▶ **Data for review**:
-- ==== Sys2Proof/Machine/Lanes.lean ====
section
/-! DEFINITION. Lanes and grants, and vector, mask and modular registers as the meanings read and write them (R167 to
R172, R175 to R179). -/

namespace Sys2Proof.Machine

/-! ## Grants -/

/-- Removes what a map keyed by register and position holds at positions from `n` up. -/
def dropPositions {α : Type} (n : Nat) (m : SMap α) : SMap α := m.filter fun e => e.1 % 64 < n

/-- Physical lanes of a quad that no running strand holds, ascending (R171). -/
def State.freeSet (s : State) (q : Nat) : List Nat :=
  (List.range 64).filter fun l => (s.quadStrands q).all fun sid => !(s.strand sid).vec.lanes.contains l

/-- Positions from `n` up leave a grant (R171). -/
def VecState.shrink (v : VecState) (n : Nat) : VecState :=
  { v with
    lanes := v.lanes.take n
    v := dropPositions n v.v
    mq := dropPositions n v.mq
    mc := dropPositions n v.mc
    seeds := dropPositions n v.seeds }

/-- Physical lanes join a grant; the position `n` takes the seed `n + 1` (R171). -/
def VecState.grow (v : VecState) (ls : List Nat) : VecState :=
  let g := v.lanes.length
  { v with
    lanes := v.lanes ++ ls
    seeds := (List.range ls.length).foldl (fun m i => storeAt 0 (g + i) (BitVec.ofNat 32 (g + i + 1)) m) v.seeds }

/-- A strand's grant becomes `n` lanes. -/
def State.setGrant (s : State) (sid n : Nat) : State :=
  let t := s.strand sid
  let g := t.vec.lanes.length
  if n ≤ g then s.withStrand sid { t with vec := t.vec.shrink n }
  else s.withStrand sid { t with vec := t.vec.grow ((s.freeSet (quadOf sid)).take (n - g)) }

/-- The request that a number of lanes makes (R182). -/
def claimRequest (x : Nat) : Nat := if x = 0 then 8 else min 64 (8 * ((x + 7) / 8))

/-- Free lanes that a claim may take: freed lanes go first to deferred starts, 8 to each (R170). -/
def State.claimable (s : State) (q : Nat) : Nat := s.freeLanes q - 8 * (s.quad q).deferred.length

/-- The decision of R169 on a request: the new grant and the demand. -/
def State.decideClaim (s : State) (sid r : Nat) : Nat × Nat :=
  let res := (s.strand sid).reserve
  if r ≤ res then (r, 0)
  else
    let g := min r (res + s.claimable (quadOf sid))
    (g, r - g)

/-- Gives a strand the grant and the demand that R169 decides; the new grant. -/
def claimLanes (sid r : Nat) : M Nat := do
  let s ← get
  let (g, d) := s.decideClaim sid r
  set (s.setGrant sid g)
  modStrand sid fun t => { t with vec := { t.vec with demand := d } }
  offerLanes (quadOf sid)
  pure g

/-- Releases every position of the current strand (R183). -/
def releaseLanes : M Unit := do
  let sid ← curSid
  modify fun s => s.setGrant sid 0
  modSelf fun t => { t with vec := { t.vec with vlen := 0, vstart := 0, demand := 0 } }
  offerLanes (quadOf sid)

/-- What a strand surrenders when its `sync` completes (R170). -/
def shrinkAtSync (sid : Nat) : M Unit := do
  let s ← get
  let g := (s.strand sid).vec.lanes.length
  let f := s.freeLanes (quadOf sid)
  let d := s.demand (quadOf sid)
  if g > 8 && d > f then do
    set (s.setGrant sid (g - min (g - 8) (d - f)))
    offerLanes (quadOf sid)
  else pure ()

/-! ## Registers in lanes (R176) -/

/-- The capacity of the grant for an element width (R168). -/
def Strand.cap (t : Strand) (w : Nat) : Nat := t.vec.lanes.length * 64 / w

/-- The effective length for an element width (R177). -/
def Strand.effective (t : Strand) (w : Nat) : Nat := min t.vec.vlen (t.cap w)

/-- Element `e` of a register given by its positions' words. -/
def elAt (ws : List Word) (w e : Nat) : Nat := (ws.getD (e / (64 / w)) 0).toNat / 2 ^ (e % (64 / w) * w) % 2 ^ w

/-- A position's word with element after element replaced: `f` gives the new value of an element, if any. -/
def putWord (old : Word) (w p : Nat) (f : Nat → Option Nat) : Word :=
  let per := 64 / w
  BitVec.ofNat 64 ((List.range per).foldl (fun acc j =>
    let v := match f (p * per + j) with
      | some x => x % 2 ^ w
      | none => old.toNat / 2 ^ (j * w) % 2 ^ w
    acc + v * 2 ^ (j * w)) 0)

/-- A register file with elements of one register replaced, over the positions of a grant. -/
def putElements (g reg w : Nat) (f : Nat → Option Nat) (m : SMap Word) : SMap Word :=
  (List.range g).foldl (fun m p =>
    storeAt 0 (reg * 64 + p) (putWord (lookupD 0 m (reg * 64 + p)) w p f) m) m

/-- Writes elements of a vector register of the current strand. -/
def writeV (reg : RegNo) (w : Nat) (f : Nat → Option Nat) : M Unit :=
  modSelf fun t => { t with vec := { t.vec with v := putElements t.vec.lanes.length reg.toNat w f t.vec.v } }

/-- The value of a mask register; `k0` reads as all ones (R176). -/
def Strand.mask (t : Strand) (n : Nat) : BitVec 512 := if n = 0 then BitVec.allOnes 512 else lookupD 0 t.vec.k n

/-- Writes a mask register; a write to `k0` is discarded (R176). -/
def writeK (n : Nat) (v : BitVec 512) : M Unit :=
  if n = 0 then pure () else modSelf fun t => { t with vec := { t.vec with k := storeAt 0 n v t.vec.k } }

/-- What the scoreboard kept of a register whose result is not due, if this read finds the old value (R44). -/
def readsOld (i file num : Nat) : M (Option (List Word)) := fun s =>
  let t := s.self
  let r := match t.hazard file num with
    | some h => if Config.readsOld s.cur t.clk i then some h.old else none
    | none => none
  .ok r s

/-- A vector register as a source, as operand number `i`: the words of its 64 positions. -/
def readV (i : Nat) (n : RegNo) : M (List Word) := do
  let old ← readsOld i 1 n.toNat
  let t ← self
  pure (old.getD (lookupRange 0 t.vec.v (n.toNat * 64) 64))

/-- A mask register as a source, as operand number `i`. -/
def readK (i : Nat) (n : Nat) : M (BitVec 512) := do
  let old ← readsOld i 2 n
  let t ← self
  match old with
  | some ws => pure (if n = 0 then BitVec.allOnes 512
      else BitVec.ofNat 512 ((List.range 8).foldl (fun a j => a + (ws.getD j 0).toNat * 2 ^ (64 * j)) 0))
  | none => pure (t.mask n)

/-- A register of moduli or constants as a source (file 5 `mq`, 6 `mc`). -/
def readModulus (i file : Nat) (n : Nat) : M (List Word) := do
  let old ← readsOld i file n
  let t ← self
  pure (old.getD (lookupRange 0 (if file = 5 then t.vec.mq else t.vec.mc) (n * 64) 64))

/-! ## Conditions on running (R179) -/

/-- An empty grant raises `ill`. -/
def needGrant : M Unit := do
  let t ← self
  illIf t.vec.lanes.isEmpty

/-- A cross-element instruction raises `ill` unless `vstart` is 0. -/
def needStart : M Unit := do
  let t ← self
  illIf (t.vec.lanes.isEmpty || t.vec.vstart ≠ 0)

/-- The mask register that a vector instruction reads, as an operand. -/
def maskUse (k : BitVec 3) : List RegUse := if k = 0 then [] else [kSrc k.toNat]

/-- Elements from `start` up to `n`: charges the lane budget for the positions that hold them (R378) and counts them. Log 40 (DEDUCED). -/
def useLanes (w start n : Nat) : M Unit := do
  let per := 64 / w
  let positions := if start < n then (n + per - 1) / per - start / per else 0
  spendBudget 1 positions
  modify fun s => s.countCore (coreOf s.cur) 5 (n - start)

/-- Writes the processed elements of a result (R177, R178): the active ones get `f`, which also gives flags, the others
keep their value or become zero. `vstart` becomes 0 (R179). -/
def writeElements (reg : RegNo) (w start n : Nat) (zero : Bool) (mask : BitVec 512) (f : Nat → Nat × Nat) : M Unit := do
  let flags := (List.range n).foldl (fun fl e => if start ≤ e && mask.getLsbD e then fl ||| (f e).2 else fl) 0
  writeV reg w fun e =>
    if start ≤ e && e < n then
      if mask.getLsbD e then some (f e).1 else if zero then some 0 else none
    else none
  setFlags flags
  modSelf fun t => { t with vec := { t.vec with vstart := 0 } }

end Sys2Proof.Machine
end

▶ **Work required**:
Everything from the line with "(if n = 0 then BitVec.allOnes 512" through the line with "40 (DEDUCED). -/" in the listing above must be retyped exactly, with nothing added.

▶ **Your response**:
  | some ws => pure (if n = 0 then BitVec.allOnes 512
      else BitVec.ofNat 512 ((List.range 8).foldl (fun a j => a + (ws.getD j 0).toNat * 2 ^ (64 * j)) 0))
  | none => pure (t.mask n)

/-- A register of moduli or constants as a source (file 5 `mq`, 6 `mc`). -/
def readModulus (i file : Nat) (n : Nat) : M (List Word) := do
  let old ← readsOld i file n
  let t ← self
  pure (old.getD (lookupRange 0 (if file = 5 then t.vec.mq else t.vec.mc) (n * 64) 64))

/-! ## Conditions on running (R179) -/

/-- An empty grant raises `ill`. -/
def needGrant : M Unit := do
  let t ← self
  illIf t.vec.lanes.isEmpty

/-- A cross-element instruction raises `ill` unless `vstart` is 0. -/
def needStart : M Unit := do
  let t ← self
  illIf (t.vec.lanes.isEmpty || t.vec.vstart ≠ 0)

/-- The mask register that a vector instruction reads, as an operand. -/
def maskUse (k : BitVec 3) : List RegUse := if k = 0 then [] else [kSrc k.toNat]

/-- Elements from `start` up to `n`: charges the lane budget for the positions that hold them (R378) and counts them. Log 40 (DEDUCED). -/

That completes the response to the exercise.